The remaining question is: In what capacity was the credit obtained by the defendants, as partners or tenants in common? The broadest definition of partnership should be invoked to cover the relation of the defendants to the plaintiff in this case. At least technicality of definition should not be allowed to defeat the plaintiff’s suit. It should be observed that a partnership is not what the associated parties say it is; nor what they think it is; nor does it depend upon any particular agreement; but is an inference of law from existing facts. Dwinel v. Stone, 30 Maine, 384, and many subsequent cases. Therefore what the defendants intended or thought does not necessarily control. The question is whether the plaintiff when it discovered the true state of affairs was authorized to regard the relation of the defendants to the credit it had given as that of a partnership in this particular case. The case at bar falls fairly with*352in the facts found in Bearce v.

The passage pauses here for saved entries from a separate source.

-- ==== Sys2Proof/Laws/State.lean ====
section
/-! SUPPORT. What each named update of the state leaves in every other field, and what it leaves in its own. -/

namespace Sys2Proof.Machine

/-! ### setDrawer -/

@[simp] theorem State.setDrawer_pending (s : State) (d : Nat) (f : Drawer → Drawer) : (s.setDrawer d f).pending = s.pending := rfl
@[simp] theorem State.setDrawer_sys (s : State) (d : Nat) (f : Drawer → Drawer) : (s.setDrawer d f).sys = s.sys := rfl
@[simp] theorem State.setDrawer_sec (s : State) (d : Nat) (f : Drawer → Drawer) : (s.setDrawer d f).sec = s.sec := rfl
@[simp] theorem State.setDrawer_units (s : State) (d : Nat) (f : Drawer → Drawer) : (s.setDrawer d f).units = s.units := rfl
@[simp] theorem State.setDrawer_therm (s : State) (d : Nat) (f : Drawer → Drawer) : (s.setDrawer d f).therm = s.therm := rfl
@[simp] theorem State.setDrawer_slack (s : State) (d : Nat) (f : Drawer → Drawer) : (s.setDrawer d f).slack = s.slack := rfl
@[simp] theorem State.setDrawer_holds (s : State) (d : Nat) (f : Drawer → Drawer) : (s.setDrawer d f).holds = s.holds := rfl
@[simp] theorem State.setDrawer_calHeldAt (s : State) (d : Nat) (f : Drawer → Drawer) : (s.setDrawer d f).calHeldAt = s.calHeldAt := rfl
@[simp] theorem State.setDrawer_rejects (s : State) (d : Nat) (f : Drawer → Drawer) : (s.setDrawer d f).rejects = s.rejects := rfl
@[simp] theorem State.setDrawer_readData (s : State) (d : Nat) (f : Drawer → Drawer) : (s.setDrawer d f).readData = s.readData := rfl
@[simp] theorem State.setDrawer_ev (s : State) (d : Nat) (f : Drawer → Drawer) : (s.setDrawer d f).ev = s.ev := rfl
@[simp] theorem State.setDrawer_hostMem (s : State) (d : Nat) (f : Drawer → Drawer) : (s.setDrawer d f).hostMem = s.hostMem := rfl
@[simp] theorem State.setDrawer_bufs (s : State) (d : Nat) (f : Drawer → Drawer) : (s.setDrawer d f).bufs = s.bufs := rfl
@[simp] theorem State.setDrawer_net (s : State) (d : Nat) (f : Drawer → Drawer) : (s.setDrawer d f).net = s.net := rfl
@[simp] theorem State.setDrawer_time (s : State) (d : Nat) (f : Drawer → Drawer) : (s.setDrawer d f).time = s.time := rfl
@[simp] theorem State.setDrawer_holdTable (s : State) (d : Nat) (f : Drawer → Drawer) : (s.setDrawer d f).holdTable = s.holdTable := rfl
@[simp] theorem State.setDrawer_holdSample (s : State) (d : Nat) (f : Drawer → Drawer) : (s.setDrawer d f).holdSample = s.holdSample := rfl
@[simp] theorem State.setDrawer_audio (s : State) (d : Nat) (f : Drawer → Drawer) : (s.setDrawer d f).audio = s.audio := rfl
@[simp] theorem State.setDrawer_shelves (s : State) (d : Nat) (f : Drawer → Drawer) : (s.setDrawer d f).shelves = s.shelves := rfl
@[simp] theorem State.setDrawer_planCtr (s : State) (d : Nat) (f : Drawer → Drawer) : (s.setDrawer d f).planCtr = s.planCtr := rfl
@[simp] theorem State.setDrawer_ports (s : State) (d : Nat) (f : Drawer → Drawer) : (s.setDrawer d f).ports = s.ports := rfl
@[simp] theorem State.setDrawer_sensors (s : State) (d : Nat) (f : Drawer → Drawer) : (s.setDrawer d f).sensors = s.sensors := rfl
@[simp] theorem State.setDrawer_table (s : State) (d : Nat) (f : Drawer → Drawer) : (s.setDrawer d f).table = s.table := rfl
@[simp] theorem State.setDrawer_fePos (s : State) (d : Nat) (f : Drawer → Drawer) : (s.setDrawer d f).fePos = s.fePos := rfl
@[simp] theorem State.setDrawer_csPos (s : State) (d : Nat) (f : Drawer → Drawer) : (s.setDrawer d f).csPos = s.csPos := rfl
@[simp] theorem State.setDrawer_rend (s : State) (d : Nat) (f : Drawer → Drawer) : (s.setDrawer d f).rend = s.rend := rfl
@[simp] theorem State.setDrawer_ctxs (s : State) (d : Nat) (f : Drawer → Drawer) : (s.setDrawer d f).ctxs = s.ctxs := rfl
@[simp] theorem State.setDrawer_engines (s : State) (d : Nat) (f : Drawer → Drawer) : (s.setDrawer d f).engines = s.engines := rfl
@[simp] theorem State.setDrawer_sdi (s : State) (d : Nat) (f : Drawer → Drawer) : (s.setDrawer d f).sdi = s.sdi := rfl
@[simp] theorem State.setDrawer_disp (s : State) (d : Nat) (f : Drawer → Drawer) : (s.setDrawer d f).disp = s.disp := rfl
@[simp] theorem State.setDrawer_hostRings (s : State) (d : Nat) (f : Drawer → Drawer) : (s.setDrawer d f).hostRings = s.hostRings := rfl
@[simp] theorem State.setDrawer_reviews (s : State) (d : Nat) (f : Drawer → Drawer) : (s.setDrawer d f).reviews = s.reviews := rfl
@[simp] theorem State.setDrawer_mem (s : State) (d : Nat) (f : Drawer → Drawer) : (s.setDrawer d f).mem = s.mem := rfl
@[simp] theorem State.setDrawer_store (s : State) (d : Nat) (f : Drawer → Drawer) : (s.setDrawer d f).store = s.store := rfl
@[simp] theorem State.setDrawer_drawers_length (s : State) (d : Nat) (f : Drawer → Drawer) : (s.setDrawer d f).drawers.length = s.drawers.length := upd_length _ _ _
theorem State.setDrawer_drawers_same (s : State) (d : Nat) (f : Drawer → Drawer) (h : d < s.drawers.length) : at! (s.setDrawer d f).drawers d = f (at! s.drawers d) := at!_upd_same f h
theorem State.setDrawer_drawers_other (s : State) {i : Nat} (d : Nat) (f : Drawer → Drawer) (h : i ≠ d) : at! (s.setDrawer d f).drawers i = at! s.drawers i := at!_upd_other s.drawers f h

/-! ### begin -/

@[simp] theorem State.begin_pending (s : State) (d : Nat) : (s.begin d).pending = s.pending := rfl
@[simp] theorem State.begin_sys (s : State) (d : Nat) : (s.begin d).sys = s.sys := rfl
@[simp] theorem State.begin_sec (s : State) (d : Nat) : (s.begin d).sec = s.sec := rfl
@[simp] theorem State.begin_units (s : State) (d : Nat) : (s.begin d).units = s.units := rfl
@[simp] theorem State.begin_therm (s : State) (d : Nat) : (s.begin d).therm = s.therm := rfl
@[simp] theorem State.begin_slack (s : State) (d : Nat) : (s.begin d).slack = s.slack := rfl
@[simp] theorem State.begin_holds (s : State) (d : Nat) : (s.begin d).holds = s.holds := rfl
@[simp] theorem State.begin_calHeldAt (s : State) (d : Nat) : (s.begin d).calHeldAt = s.calHeldAt := rfl
@[simp] theorem State.begin_rejects (s : State) (d : Nat) : (s.begin d).rejects = s.rejects := rfl
@[simp] theorem State.begin_readData (s : State) (d : Nat) : (s.begin d).readData = s.readData := rfl
@[simp] theorem State.begin_ev (s : State) (d : Nat) : (s.begin d).ev = s.ev := rfl
@[simp] theorem State.begin_hostMem (s : State) (d : Nat) : (s.begin d).hostMem = s.hostMem := rfl
@[simp] theorem State.begin_bufs (s : State) (d : Nat) : (s.begin d).bufs = s.bufs := rfl
@[simp] theorem State.begin_net (s : State) (d : Nat) : (s.begin d).net = s.net := rfl
@[simp] theorem State.begin_time (s : State) (d : Nat) : (s.begin d).time = s.time := rfl
@[simp] theorem State.begin_holdTable (s : State) (d : Nat) : (s.begin d).holdTable = s.holdTable := rfl
@[simp] theorem State.begin_holdSample (s : State) (d : Nat) : (s.begin d).holdSample = s.holdSample := rfl
@[simp] theorem State.begin_audio (s : State) (d : Nat) : (s.begin d).audio = s.audio := rfl
@[simp] theorem State.begin_shelves (s : State) (d : Nat) : (s.begin d).shelves = s.shelves := rfl
@[simp] theorem State.begin_planCtr (s : State) (d : Nat) : (s.begin d).planCtr = s.planCtr := rfl
@[simp] theorem State.begin_ports (s : State) (d : Nat) : (s.begin d).ports = s.ports := rfl
@[simp] theorem State.begin_sensors (s : State) (d : Nat) : (s.begin d).sensors = s.sensors := rfl
@[simp] theorem State.begin_table (s : State) (d : Nat) : (s.begin d).table = s.table := rfl
@[simp] theorem State.begin_fePos (s : State) (d : Nat) : (s.begin d).fePos = s.fePos := rfl
@[simp] theorem State.begin_csPos (s : State) (d : Nat) : (s.begin d).csPos = s.csPos := rfl
@[simp] theorem State.begin_rend (s : State) (d : Nat) : (s.begin d).rend = s.rend := rfl
@[simp] theorem State.begin_ctxs (s : State) (d : Nat) : (s.begin d).ctxs = s.ctxs := rfl
@[simp] theorem State.begin_engines (s : State) (d : Nat) : (s.begin d).engines = s.engines := rfl
@[simp] theorem State.begin_sdi (s : State) (d : Nat) : (s.begin d).sdi = s.sdi := rfl
@[simp] theorem State.begin_disp (s : State) (d : Nat) : (s.begin d).disp = s.disp := rfl
@[simp] theorem State.begin_hostRings (s : State) (d : Nat) : (s.begin d).hostRings = s.hostRings := rfl
@[simp] theorem State.begin_reviews (s : State) (d : Nat) : (s.begin d).reviews = s.reviews := rfl
@[simp] theorem State.begin_mem (s : State) (d : Nat) : (s.begin d).mem = s.mem := rfl
@[simp] theorem State.begin_store (s : State) (d : Nat) : (s.begin d).store = s.store := rfl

Washburn, et al., 43 Maine, 564, which the report shows to be as follows: "It appears that this action was brought against the defendants as copartners in a lumbering operation, and that the goods sued for were used in that operation for the benefit of both defendants, who shared equally the profits, one having furnished the funds and the other performed the necessary labor.” The court say: ‘ ‘The facts reported in this case, so far as the lumbering operation, in which they were engaged, is concerned, bring the defendants clearly within the definition of co-partners, both between themselves and in their relations with others. The evidence also shows that the goods sued for went to the use of the partnership, and were purchased with the knowledge and assent of both of the defendants. The papers referred to in the report have not come into the hands of the court.” There was a community of interest among the defendants. They had the benefit of the credit. They, not the corporation, had the benefit of the profits,- if any. They sold them to themselves, by the vote of purchase. ■ The .inference of law is in this particular transaction that they were partners in obtaining the credit which they received from the plaintiff. At the close of the testimony the presiding Justice ordered a verdict for the plaintiff, to which exceptions were taken.

Exceptions overruled.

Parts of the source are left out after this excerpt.